_Work instruction_.
Word for word, write out all of the entries that follow.
..........
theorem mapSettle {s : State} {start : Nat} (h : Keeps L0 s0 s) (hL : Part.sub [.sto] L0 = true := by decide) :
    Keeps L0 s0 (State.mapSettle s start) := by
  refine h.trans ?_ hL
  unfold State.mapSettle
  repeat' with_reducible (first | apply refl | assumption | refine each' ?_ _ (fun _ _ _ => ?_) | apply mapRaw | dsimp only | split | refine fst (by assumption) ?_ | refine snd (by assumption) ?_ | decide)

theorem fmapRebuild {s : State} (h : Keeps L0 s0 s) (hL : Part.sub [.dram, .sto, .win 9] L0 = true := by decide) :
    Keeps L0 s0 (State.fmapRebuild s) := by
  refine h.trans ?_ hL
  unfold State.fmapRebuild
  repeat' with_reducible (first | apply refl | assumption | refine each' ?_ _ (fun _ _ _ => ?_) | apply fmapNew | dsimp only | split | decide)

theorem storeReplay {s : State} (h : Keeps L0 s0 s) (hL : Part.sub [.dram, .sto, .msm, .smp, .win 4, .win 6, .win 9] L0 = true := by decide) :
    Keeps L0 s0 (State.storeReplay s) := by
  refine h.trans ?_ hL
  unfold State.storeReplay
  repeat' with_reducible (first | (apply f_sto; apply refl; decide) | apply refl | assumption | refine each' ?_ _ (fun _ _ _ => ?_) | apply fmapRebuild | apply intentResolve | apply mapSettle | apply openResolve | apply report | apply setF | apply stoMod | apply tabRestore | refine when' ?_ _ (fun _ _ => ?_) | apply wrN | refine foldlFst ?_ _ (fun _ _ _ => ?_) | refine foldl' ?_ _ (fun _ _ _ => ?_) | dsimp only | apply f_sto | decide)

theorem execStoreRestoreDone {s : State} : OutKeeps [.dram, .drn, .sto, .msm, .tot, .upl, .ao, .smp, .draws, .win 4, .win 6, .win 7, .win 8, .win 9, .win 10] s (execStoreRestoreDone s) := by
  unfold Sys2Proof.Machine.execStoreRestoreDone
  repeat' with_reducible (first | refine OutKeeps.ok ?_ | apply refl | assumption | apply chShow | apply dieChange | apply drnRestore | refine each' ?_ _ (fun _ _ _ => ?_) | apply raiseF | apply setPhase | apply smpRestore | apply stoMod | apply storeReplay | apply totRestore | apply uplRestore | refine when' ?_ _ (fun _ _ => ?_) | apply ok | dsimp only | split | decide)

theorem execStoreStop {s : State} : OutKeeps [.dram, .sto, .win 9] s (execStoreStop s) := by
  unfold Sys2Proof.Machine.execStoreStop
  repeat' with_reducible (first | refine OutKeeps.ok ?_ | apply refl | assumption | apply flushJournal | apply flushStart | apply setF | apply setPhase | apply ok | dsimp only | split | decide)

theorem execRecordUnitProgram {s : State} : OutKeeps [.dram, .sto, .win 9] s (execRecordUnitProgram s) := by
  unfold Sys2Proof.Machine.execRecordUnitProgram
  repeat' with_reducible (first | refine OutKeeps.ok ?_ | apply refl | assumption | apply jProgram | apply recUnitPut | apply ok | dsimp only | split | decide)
..........
_Reply to the exercise_.
theorem mapSettle {s : State} {start : Nat} (h : Keeps L0 s0 s) (hL : Part.sub [.sto] L0 = true := by decide) :
    Keeps L0 s0 (State.mapSettle s start) := by
  refine h.trans ?_ hL
  unfold State.mapSettle
  repeat' with_reducible (first | apply refl | assumption | refine each' ?_ _ (fun _ _ _ => ?_) | apply mapRaw | dsimp only | split | refine fst (by assumption) ?_ | refine snd (by assumption) ?_ | decide)

theorem fmapRebuild {s : State} (h : Keeps L0 s0 s) (hL : Part.sub [.dram, .sto, .win 9] L0 = true := by decide) :
    Keeps L0 s0 (State.fmapRebuild s) := by
  refine h.trans ?_ hL
  unfold State.fmapRebuild
  repeat' with_reducible (first | apply refl | assumption | refine each' ?_ _ (fun _ _ _ => ?_) | apply fmapNew | dsimp only | split | decide)

theorem storeReplay {s : State} (h : Keeps L0 s0 s) (hL : Part.sub [.dram, .sto, .msm, .smp, .win 4, .win 6, .win 9] L0 = true := by decide) :
    Keeps L0 s0 (State.storeReplay s) := by
  refine h.trans ?_ hL
  unfold State.storeReplay
  repeat' with_reducible (first | (apply f_sto; apply refl; decide) | apply refl | assumption | refine each' ?_ _ (fun _ _ _ => ?_) | apply fmapRebuild | apply intentResolve | apply mapSettle | apply openResolve | apply report | apply setF | apply stoMod | apply tabRestore | refine when' ?_ _ (fun _ _ => ?_) | apply wrN | refine foldlFst ?_ _ (fun _ _ _ => ?_) | refine foldl' ?_ _ (fun _ _ _ => ?_) | dsimp only | apply f_sto | decide)

theorem execStoreRestoreDone {s : State} : OutKeeps [.dram, .drn, .sto, .msm, .tot, .upl, .ao, .smp, .draws, .win 4, .win 6, .win 7, .win 8, .win 9, .win 10] s (execStoreRestoreDone s) := by
  unfold Sys2Proof.Machine.execStoreRestoreDone
  repeat' with_reducible (first | refine OutKeeps.ok ?_ | apply refl | assumption | apply chShow | apply dieChange | apply drnRestore | refine each' ?_ _ (fun _ _ _ => ?_) | apply raiseF | apply setPhase | apply smpRestore | apply stoMod | apply storeReplay | apply totRestore | apply uplRestore | refine when' ?_ _ (fun _ _ => ?_) | apply ok | dsimp only | split | decide)

theorem execStoreStop {s : State} : OutKeeps [.dram, .sto, .win 9] s (execStoreStop s) := by
  unfold Sys2Proof.Machine.execStoreStop
  repeat' with_reducible (first | refine OutKeeps.ok ?_ | apply refl | assumption | apply flushJournal | apply flushStart | apply setF | apply setPhase | apply ok | dsimp only | split | decide)

theorem execRecordUnitProgram {s : State} : OutKeeps [.dram, .sto, .win 9] s (execRecordUnitProgram s) := by
  unfold Sys2Proof.Machine.execRecordUnitProgram
  repeat' with_reducible (first | refine OutKeeps.ok ?_ | apply refl | assumption | apply jProgram | apply recUnitPut | apply ok | dsimp only | split | decide)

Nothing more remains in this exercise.